▶ ASSIGNMENT: Collect every line of the records below that contains the word "knowledge".

+++

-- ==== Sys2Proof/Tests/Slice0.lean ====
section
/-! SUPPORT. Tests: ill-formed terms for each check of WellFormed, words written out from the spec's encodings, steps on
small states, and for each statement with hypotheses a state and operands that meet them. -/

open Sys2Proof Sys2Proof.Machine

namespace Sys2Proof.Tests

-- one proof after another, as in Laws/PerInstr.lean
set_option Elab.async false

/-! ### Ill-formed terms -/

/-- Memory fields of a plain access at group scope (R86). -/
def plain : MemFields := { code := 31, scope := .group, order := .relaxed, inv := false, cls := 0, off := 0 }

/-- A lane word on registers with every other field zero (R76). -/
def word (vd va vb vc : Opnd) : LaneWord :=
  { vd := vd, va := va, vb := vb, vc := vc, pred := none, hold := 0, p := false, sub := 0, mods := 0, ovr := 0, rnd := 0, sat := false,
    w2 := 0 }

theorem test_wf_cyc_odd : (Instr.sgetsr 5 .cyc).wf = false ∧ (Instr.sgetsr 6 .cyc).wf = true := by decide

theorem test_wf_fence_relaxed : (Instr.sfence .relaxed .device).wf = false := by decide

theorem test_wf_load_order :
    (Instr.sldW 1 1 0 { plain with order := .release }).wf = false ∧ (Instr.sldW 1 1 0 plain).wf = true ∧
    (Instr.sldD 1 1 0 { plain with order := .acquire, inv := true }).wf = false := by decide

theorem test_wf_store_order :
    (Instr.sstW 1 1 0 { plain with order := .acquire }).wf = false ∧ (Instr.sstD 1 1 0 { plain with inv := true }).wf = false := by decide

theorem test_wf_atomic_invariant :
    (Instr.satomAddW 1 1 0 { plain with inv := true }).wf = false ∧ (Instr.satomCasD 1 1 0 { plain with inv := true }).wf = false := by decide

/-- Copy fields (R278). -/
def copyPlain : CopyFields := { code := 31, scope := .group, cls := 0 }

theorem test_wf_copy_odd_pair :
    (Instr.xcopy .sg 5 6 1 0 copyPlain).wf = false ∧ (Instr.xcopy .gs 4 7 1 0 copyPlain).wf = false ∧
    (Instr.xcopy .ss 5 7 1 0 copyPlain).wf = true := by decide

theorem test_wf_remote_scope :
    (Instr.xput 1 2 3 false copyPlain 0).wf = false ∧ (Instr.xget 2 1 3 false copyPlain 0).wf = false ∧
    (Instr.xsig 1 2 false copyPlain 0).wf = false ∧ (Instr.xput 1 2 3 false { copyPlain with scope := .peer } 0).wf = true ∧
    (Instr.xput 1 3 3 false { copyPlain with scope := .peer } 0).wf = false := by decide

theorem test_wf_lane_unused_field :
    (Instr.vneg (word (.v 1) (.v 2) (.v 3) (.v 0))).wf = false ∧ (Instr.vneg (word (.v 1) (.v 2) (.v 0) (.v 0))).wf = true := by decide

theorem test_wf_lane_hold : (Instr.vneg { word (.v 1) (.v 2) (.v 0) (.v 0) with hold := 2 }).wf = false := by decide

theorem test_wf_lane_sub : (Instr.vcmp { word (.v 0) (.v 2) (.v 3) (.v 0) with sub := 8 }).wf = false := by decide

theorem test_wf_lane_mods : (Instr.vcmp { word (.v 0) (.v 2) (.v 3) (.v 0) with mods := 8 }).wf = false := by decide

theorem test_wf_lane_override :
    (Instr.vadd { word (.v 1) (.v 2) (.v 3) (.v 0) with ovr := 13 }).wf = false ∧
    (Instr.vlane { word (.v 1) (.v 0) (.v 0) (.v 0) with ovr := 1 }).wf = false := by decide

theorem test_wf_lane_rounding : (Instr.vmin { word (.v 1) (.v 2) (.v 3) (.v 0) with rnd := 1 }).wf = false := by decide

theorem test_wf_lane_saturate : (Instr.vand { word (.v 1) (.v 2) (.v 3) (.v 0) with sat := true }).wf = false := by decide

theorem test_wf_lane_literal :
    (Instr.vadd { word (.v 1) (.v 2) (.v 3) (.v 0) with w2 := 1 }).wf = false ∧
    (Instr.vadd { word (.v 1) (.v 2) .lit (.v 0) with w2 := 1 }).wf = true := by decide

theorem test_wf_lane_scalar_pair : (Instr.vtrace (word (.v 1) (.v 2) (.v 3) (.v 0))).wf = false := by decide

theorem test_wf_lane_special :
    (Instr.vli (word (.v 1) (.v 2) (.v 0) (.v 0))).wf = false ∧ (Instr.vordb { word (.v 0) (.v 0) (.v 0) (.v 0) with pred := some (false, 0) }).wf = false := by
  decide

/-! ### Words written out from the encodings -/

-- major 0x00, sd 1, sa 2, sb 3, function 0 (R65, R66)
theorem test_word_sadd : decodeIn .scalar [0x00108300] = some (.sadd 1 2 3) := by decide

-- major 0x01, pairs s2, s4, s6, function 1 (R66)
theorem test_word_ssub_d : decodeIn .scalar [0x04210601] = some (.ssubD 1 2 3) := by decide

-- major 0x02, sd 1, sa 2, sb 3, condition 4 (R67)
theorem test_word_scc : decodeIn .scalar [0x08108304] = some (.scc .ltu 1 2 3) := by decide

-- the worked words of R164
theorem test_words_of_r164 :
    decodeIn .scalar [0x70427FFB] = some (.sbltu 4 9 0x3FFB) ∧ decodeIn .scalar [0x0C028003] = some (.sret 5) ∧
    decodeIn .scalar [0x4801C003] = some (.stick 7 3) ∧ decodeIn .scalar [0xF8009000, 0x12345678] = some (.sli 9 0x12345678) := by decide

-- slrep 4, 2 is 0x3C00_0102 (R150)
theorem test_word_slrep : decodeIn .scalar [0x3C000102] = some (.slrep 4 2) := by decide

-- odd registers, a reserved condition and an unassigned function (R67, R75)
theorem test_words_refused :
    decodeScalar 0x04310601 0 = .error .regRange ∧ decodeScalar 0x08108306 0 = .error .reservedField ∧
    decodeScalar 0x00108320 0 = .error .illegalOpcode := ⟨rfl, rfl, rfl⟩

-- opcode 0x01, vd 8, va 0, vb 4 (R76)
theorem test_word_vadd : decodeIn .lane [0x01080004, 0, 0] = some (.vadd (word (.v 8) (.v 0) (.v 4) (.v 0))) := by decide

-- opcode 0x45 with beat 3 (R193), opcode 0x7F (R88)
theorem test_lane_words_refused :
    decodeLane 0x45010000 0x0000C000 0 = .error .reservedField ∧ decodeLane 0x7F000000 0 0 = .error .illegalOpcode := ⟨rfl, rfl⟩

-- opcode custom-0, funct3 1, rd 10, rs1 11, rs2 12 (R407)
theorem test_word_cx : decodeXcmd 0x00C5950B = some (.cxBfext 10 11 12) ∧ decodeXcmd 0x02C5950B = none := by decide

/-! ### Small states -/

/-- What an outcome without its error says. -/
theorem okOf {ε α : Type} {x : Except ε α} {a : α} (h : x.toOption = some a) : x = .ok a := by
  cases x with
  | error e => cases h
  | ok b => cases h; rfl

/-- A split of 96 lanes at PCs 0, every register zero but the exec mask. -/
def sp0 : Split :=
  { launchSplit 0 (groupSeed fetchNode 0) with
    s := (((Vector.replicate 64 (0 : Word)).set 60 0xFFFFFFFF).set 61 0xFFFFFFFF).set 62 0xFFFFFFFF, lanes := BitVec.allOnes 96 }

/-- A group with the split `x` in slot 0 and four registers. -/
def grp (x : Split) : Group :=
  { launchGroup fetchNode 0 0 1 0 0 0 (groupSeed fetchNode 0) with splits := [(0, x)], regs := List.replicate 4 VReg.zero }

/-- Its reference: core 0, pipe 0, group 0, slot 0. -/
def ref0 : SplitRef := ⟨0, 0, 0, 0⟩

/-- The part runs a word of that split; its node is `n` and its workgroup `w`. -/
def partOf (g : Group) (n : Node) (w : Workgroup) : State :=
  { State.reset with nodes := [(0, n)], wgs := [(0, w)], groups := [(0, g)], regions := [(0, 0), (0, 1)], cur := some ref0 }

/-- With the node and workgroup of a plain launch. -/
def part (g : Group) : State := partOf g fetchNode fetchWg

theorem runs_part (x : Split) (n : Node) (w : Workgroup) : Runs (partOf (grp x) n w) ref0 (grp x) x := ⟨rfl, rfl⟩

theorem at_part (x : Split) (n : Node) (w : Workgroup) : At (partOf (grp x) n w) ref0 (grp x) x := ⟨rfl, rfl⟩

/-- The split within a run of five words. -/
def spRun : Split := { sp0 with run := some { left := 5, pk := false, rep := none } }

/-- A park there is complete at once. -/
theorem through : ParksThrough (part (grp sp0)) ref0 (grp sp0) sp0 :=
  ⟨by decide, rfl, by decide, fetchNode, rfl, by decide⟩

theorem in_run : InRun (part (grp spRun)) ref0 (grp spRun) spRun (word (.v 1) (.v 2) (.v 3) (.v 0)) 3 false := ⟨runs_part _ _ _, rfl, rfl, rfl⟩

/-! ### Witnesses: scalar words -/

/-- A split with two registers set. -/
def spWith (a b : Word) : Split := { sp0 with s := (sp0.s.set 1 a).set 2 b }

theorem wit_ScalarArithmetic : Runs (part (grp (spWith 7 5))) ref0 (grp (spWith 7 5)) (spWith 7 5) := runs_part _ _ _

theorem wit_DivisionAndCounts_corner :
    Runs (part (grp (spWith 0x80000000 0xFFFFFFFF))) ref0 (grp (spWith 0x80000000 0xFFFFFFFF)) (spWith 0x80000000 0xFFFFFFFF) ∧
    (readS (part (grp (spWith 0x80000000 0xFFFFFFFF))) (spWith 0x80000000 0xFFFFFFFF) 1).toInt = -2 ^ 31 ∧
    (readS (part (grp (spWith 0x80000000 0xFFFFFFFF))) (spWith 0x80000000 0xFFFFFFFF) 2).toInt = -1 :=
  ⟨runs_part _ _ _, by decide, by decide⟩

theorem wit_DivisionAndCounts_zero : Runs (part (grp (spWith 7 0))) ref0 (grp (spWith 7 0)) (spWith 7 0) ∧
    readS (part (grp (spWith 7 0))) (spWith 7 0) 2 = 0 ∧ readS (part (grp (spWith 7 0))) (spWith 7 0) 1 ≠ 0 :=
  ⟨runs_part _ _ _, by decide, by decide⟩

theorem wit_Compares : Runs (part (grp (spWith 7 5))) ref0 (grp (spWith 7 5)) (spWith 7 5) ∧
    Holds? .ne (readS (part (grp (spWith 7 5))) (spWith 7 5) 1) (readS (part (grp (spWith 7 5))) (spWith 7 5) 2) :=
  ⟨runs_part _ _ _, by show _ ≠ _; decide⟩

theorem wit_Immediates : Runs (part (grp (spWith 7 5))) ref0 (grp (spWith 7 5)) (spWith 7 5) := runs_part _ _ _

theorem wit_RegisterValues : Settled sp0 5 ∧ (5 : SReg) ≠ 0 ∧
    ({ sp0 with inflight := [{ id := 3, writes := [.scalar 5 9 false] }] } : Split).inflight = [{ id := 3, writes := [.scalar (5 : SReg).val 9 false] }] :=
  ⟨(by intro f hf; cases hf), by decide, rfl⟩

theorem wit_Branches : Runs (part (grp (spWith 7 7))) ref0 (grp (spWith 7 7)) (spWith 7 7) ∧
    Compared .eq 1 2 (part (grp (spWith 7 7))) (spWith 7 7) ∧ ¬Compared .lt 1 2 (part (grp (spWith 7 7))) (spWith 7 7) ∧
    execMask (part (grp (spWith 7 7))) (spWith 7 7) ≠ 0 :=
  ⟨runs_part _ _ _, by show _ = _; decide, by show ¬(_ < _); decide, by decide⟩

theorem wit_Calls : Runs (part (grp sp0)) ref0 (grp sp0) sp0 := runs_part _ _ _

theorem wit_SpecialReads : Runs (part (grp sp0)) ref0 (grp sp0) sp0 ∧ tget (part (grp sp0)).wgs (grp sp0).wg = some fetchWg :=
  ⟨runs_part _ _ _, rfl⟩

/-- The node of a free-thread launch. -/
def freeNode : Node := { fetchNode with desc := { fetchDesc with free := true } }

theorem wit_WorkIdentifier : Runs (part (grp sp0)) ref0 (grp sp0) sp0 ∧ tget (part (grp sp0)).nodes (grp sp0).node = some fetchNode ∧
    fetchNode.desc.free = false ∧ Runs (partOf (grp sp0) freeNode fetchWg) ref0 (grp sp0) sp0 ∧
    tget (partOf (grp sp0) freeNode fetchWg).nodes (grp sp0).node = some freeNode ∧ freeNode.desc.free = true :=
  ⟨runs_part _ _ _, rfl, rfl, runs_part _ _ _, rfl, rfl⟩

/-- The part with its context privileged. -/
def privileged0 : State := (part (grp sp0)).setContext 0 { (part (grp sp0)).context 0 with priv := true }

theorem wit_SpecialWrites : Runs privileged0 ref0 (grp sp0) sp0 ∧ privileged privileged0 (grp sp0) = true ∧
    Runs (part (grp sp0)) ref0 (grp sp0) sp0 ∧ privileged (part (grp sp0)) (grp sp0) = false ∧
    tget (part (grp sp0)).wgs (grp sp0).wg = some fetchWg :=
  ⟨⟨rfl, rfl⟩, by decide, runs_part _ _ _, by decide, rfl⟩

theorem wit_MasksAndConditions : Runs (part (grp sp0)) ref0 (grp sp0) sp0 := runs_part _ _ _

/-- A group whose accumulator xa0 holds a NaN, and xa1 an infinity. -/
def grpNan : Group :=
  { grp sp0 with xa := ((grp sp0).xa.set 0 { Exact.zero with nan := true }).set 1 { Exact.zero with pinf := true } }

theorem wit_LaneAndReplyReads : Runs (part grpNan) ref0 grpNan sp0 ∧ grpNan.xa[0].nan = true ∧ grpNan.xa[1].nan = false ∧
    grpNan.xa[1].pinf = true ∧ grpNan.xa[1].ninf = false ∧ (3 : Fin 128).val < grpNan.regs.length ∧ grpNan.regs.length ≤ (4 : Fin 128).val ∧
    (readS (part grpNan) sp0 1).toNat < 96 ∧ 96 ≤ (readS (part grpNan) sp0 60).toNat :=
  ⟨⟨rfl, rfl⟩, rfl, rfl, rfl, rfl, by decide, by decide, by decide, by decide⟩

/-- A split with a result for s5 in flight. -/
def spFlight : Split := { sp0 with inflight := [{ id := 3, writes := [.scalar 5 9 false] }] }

+++

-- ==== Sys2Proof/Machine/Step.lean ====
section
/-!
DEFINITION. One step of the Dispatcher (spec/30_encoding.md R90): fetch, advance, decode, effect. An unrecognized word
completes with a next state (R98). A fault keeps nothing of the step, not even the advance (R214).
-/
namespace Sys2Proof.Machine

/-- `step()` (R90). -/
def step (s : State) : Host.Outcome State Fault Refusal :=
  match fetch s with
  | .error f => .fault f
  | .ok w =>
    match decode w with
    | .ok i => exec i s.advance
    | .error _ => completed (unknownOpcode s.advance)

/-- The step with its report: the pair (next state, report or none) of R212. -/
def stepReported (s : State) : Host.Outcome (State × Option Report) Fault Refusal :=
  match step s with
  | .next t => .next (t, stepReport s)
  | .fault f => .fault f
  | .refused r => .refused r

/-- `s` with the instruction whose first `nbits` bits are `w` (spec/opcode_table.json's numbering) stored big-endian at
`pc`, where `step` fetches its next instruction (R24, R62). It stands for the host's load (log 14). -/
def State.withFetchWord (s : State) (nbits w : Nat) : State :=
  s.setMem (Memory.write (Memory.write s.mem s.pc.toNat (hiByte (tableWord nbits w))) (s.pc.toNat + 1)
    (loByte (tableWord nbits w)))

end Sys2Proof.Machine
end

+++

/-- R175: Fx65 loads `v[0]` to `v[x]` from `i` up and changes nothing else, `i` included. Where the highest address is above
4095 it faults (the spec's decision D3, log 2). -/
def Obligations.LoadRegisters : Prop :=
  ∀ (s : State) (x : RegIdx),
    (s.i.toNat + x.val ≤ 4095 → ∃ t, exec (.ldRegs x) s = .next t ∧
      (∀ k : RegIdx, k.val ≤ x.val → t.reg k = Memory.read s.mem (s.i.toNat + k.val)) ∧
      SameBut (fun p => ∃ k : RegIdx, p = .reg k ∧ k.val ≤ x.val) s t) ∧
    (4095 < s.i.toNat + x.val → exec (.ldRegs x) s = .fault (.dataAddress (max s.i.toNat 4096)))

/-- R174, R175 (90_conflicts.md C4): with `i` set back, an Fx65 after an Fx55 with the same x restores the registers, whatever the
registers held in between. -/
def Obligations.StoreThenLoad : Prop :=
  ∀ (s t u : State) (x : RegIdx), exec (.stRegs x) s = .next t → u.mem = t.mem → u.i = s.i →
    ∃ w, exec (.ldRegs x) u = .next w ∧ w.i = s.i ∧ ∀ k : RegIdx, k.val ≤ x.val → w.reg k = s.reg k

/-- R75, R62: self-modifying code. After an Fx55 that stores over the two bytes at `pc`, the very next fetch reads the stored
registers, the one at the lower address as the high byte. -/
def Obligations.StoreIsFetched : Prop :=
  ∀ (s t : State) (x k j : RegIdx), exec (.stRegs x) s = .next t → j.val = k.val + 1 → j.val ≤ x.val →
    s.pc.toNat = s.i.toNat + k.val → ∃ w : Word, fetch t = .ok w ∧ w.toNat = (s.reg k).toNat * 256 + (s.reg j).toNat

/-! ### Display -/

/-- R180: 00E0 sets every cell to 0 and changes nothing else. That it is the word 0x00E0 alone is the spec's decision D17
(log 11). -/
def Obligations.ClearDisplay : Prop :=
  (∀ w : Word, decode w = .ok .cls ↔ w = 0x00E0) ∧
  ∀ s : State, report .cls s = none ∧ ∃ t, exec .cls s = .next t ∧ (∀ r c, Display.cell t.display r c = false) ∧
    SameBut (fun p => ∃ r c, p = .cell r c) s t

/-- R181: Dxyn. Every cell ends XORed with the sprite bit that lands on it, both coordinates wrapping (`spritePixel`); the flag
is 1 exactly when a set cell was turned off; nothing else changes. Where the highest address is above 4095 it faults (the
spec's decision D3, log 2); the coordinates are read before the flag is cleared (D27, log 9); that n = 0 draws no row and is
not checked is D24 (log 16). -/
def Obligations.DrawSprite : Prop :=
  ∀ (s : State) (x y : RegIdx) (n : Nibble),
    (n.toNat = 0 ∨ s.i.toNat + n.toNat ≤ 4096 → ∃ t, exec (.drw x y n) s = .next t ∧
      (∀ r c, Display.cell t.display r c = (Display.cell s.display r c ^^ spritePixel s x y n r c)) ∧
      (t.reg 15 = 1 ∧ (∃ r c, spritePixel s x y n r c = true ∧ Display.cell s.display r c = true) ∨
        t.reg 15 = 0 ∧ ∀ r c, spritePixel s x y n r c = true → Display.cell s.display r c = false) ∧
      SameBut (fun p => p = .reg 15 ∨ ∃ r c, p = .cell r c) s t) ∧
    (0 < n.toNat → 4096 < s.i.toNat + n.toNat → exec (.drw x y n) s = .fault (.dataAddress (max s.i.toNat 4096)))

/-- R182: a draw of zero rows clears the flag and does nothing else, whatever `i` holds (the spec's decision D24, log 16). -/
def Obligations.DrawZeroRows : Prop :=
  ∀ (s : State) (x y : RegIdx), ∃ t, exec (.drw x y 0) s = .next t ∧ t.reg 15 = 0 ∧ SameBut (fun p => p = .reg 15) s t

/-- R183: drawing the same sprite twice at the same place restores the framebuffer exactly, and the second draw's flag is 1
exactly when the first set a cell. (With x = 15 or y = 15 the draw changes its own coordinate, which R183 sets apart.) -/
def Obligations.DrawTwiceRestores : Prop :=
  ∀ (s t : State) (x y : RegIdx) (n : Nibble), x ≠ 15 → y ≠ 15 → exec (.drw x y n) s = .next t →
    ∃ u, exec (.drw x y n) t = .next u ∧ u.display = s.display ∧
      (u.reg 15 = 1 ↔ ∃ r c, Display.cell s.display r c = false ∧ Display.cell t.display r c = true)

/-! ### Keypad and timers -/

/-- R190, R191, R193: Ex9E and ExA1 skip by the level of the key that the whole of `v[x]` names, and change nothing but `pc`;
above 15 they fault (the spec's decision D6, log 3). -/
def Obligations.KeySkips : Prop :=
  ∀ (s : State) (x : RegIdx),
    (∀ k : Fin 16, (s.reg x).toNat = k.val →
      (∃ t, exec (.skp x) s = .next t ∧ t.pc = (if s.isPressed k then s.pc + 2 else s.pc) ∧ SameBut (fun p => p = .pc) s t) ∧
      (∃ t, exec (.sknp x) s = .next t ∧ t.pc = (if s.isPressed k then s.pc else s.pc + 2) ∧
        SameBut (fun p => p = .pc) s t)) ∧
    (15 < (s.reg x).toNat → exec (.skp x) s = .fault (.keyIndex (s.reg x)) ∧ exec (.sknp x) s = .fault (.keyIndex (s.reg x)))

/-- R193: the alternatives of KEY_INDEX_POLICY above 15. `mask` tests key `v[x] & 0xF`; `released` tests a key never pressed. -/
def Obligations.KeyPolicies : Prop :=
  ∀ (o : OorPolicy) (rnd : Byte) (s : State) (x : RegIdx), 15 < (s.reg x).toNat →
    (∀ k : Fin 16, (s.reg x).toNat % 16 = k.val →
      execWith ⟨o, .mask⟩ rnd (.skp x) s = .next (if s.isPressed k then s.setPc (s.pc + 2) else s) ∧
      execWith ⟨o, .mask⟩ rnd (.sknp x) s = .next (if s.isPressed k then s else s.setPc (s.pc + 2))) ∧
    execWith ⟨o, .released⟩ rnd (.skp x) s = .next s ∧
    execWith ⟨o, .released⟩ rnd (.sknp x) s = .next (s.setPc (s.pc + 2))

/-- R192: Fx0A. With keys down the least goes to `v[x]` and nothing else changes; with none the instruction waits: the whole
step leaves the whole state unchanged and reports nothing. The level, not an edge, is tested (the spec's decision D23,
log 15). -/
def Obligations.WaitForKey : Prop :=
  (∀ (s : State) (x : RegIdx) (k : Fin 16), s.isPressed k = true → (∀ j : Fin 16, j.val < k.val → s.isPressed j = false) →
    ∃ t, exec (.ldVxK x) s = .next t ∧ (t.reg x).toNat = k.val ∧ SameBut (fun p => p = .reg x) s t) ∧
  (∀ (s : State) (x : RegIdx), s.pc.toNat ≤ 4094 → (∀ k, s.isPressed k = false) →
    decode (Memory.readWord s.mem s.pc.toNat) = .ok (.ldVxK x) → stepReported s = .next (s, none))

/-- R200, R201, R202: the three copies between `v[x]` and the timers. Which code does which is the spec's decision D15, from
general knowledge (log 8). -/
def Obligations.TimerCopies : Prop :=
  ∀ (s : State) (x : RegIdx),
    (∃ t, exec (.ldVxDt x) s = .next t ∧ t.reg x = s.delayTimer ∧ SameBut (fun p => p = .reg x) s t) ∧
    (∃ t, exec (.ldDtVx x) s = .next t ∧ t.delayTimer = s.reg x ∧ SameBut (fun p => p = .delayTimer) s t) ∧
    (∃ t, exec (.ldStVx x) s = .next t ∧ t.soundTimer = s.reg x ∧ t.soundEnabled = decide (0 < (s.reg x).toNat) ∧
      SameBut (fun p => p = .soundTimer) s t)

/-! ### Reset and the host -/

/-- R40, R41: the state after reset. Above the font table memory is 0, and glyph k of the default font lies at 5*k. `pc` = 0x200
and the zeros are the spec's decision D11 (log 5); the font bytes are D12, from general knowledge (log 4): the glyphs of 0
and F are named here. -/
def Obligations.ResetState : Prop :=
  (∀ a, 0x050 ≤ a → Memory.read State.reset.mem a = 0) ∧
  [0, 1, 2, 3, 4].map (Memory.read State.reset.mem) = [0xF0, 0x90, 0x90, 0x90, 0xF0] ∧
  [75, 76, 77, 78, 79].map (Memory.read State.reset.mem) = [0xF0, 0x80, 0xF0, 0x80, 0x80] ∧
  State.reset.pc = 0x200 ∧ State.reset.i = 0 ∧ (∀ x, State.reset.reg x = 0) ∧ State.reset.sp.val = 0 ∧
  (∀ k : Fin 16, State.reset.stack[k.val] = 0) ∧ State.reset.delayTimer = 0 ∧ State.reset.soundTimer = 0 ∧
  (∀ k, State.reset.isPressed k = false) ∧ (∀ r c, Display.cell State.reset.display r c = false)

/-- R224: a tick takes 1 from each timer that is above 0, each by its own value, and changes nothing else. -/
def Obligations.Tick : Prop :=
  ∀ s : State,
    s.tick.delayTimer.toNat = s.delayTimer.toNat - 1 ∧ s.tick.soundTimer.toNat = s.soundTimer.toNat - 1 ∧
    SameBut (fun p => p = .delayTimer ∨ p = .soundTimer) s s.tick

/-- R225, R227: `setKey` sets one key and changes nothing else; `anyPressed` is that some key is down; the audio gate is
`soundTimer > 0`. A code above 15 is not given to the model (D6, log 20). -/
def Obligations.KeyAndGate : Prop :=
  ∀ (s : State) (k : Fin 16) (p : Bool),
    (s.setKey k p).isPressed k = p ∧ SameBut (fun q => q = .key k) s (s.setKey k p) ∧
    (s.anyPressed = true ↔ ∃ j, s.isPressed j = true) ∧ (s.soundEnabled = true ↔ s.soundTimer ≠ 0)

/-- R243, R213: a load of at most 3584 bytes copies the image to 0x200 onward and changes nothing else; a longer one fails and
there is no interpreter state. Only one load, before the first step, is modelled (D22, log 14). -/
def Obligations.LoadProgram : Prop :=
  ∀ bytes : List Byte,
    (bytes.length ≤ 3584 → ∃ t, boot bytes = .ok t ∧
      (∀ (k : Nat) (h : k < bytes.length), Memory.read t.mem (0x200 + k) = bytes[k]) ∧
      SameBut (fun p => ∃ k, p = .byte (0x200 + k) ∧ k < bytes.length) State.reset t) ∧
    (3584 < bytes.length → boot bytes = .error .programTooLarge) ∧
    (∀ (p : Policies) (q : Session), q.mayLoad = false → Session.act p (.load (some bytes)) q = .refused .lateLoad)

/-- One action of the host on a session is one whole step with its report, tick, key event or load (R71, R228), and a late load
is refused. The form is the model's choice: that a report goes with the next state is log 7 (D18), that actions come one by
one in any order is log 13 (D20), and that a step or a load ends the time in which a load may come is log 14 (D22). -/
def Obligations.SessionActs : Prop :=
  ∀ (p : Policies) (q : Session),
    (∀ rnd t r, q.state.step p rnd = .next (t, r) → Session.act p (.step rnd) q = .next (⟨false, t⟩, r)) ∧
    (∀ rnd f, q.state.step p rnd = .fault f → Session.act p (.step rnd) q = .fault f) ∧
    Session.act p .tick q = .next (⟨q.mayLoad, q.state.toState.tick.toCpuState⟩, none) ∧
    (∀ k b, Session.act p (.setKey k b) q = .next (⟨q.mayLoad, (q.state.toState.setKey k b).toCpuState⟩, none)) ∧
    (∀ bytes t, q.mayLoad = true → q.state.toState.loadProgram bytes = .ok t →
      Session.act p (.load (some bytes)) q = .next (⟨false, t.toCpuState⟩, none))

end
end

+++

▶ YOUR SOLUTION:
general knowledge (log 8). -/
and the zeros are the spec's decision D11 (log 5); the font bytes are D12, from general knowledge (log 4): the glyphs of 0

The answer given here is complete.